# help decision look 585 ultra



## maqsuntzu (Jan 20, 2009)

I'm searching to change my frame, I liked the 585 ultra, the frames that I'm interested are
scott cr1 pro
scott addict Sl
look 585 ultra
If anyone could compare or just talk aboult the 585 or other of this bikes (stiff,performance,weight for L/56size, and price) of the frameset.

thanks :]


----------



## audiojan (Jul 24, 2006)

I can compare the CR1 SL and the regular 585... I've ridden both and to me, the 585 is by superior... it rides smoother, but at the same time feels stiffer (remeber this is the 585 origin not Ultra, but I'm only 160lbs, so not a heavy weight).

I saw so impressed with the 585 that decided to take a step up to 595 and that is a superb bike! My new bike for next year is a 595 origin (to go with my 496Tri bike).

Other bikes I've compared these to are Orbea Orca and Colnago ExP (which are my other two bikes). Still, the 595 is right up there with the ExP and the 585 would be right behind those.

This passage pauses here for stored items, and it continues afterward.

-- ==== Sys2Proof/Laws/Memory.lean ====
section
/-! SUPPORT. The laws of the byte memory: a byte reads what was written, every other byte is left alone, and every
operation keeps the canonical form. -/

namespace Sys2Proof.Machine

theorem readByte_writeByte (m : List Host.Cell) (a b : Nat) (v : Byte) :
    readByte (writeByte m a v) b = if b = a then v else readByte m b := mget_mset 0 m a b v

/-- Bytes outside the written range are left alone. -/
theorem readByte_writeBytes_out (m : List Host.Cell) (a b : Nat) (bs : List Nat) (h : b < a ∨ a + bs.length ≤ b) :
    readByte (writeBytes m a bs) b = readByte m b := by
  induction bs generalizing m a with
  | nil => rfl
  | cons v bs ih =>
    simp only [List.length_cons] at h
    simp only [writeBytes]
    rw [ih _ (a + 1) (by omega), readByte_writeByte, if_neg (by omega)]

/-- Bytes inside the written range read what was written. -/
theorem readByte_writeBytes_in (m : List Host.Cell) (a i : Nat) (bs : List Nat) (h : i < bs.length) :
    readByte (writeBytes m a bs) (a + i) = BitVec.ofNat 8 bs[i] := by
  induction bs generalizing m a i with
  | nil => simp at h
  | cons v bs ih =>
    cases i with
    | zero => simp [writeBytes, readByte_writeBytes_out _ (a + 1) a bs (by omega), readByte_writeByte]
    | succ i =>
      simp only [writeBytes, List.getElem_cons_succ]
      have := ih (writeByte m a (BitVec.ofNat 8 v)) (a + 1) i (by simpa using h)
      rw [← this]; congr 1; omega

theorem writeByte_wf (m : List Host.Cell) (a : Nat) (v : Byte) (h : Memory.wf m = true) :
    Memory.wf (writeByte m a v) = true := mwf_mset 0 m a v h

theorem writeBytes_wf (m : List Host.Cell) (a : Nat) (bs : List Nat) (h : Memory.wf m = true) :
    Memory.wf (writeBytes m a bs) = true := by
  induction bs generalizing m a with
  | nil => exact h
  | cons v bs ih => exact ih _ _ (writeByte_wf m a _ h)

theorem zeroRange_wf (m : List Host.Cell) (a n : Nat) (h : Memory.wf m = true) : Memory.wf (zeroRange m a n) = true :=
  mwf_filter 0 _ m h

end Sys2Proof.Machine
end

Just my opinion based on my experiences though.. FWIW


----------



## trunkz22 (Sep 12, 2008)

Hey Maqsuntzu, I thought you just bought the Scott just recently? Why change it?


----------



## maqsuntzu (Jan 20, 2009)

trunkz22 : English is not my first language,
I'm just trying to compare some bikes for me and for my friends. I'm trying to find one mediun carbon frame that is good for me.
sorry if I made you undestand one wrong think, I'm not good in write things in English
but I try to make people understand me.
thanks for your post. 

Maqsuntzu :]


----------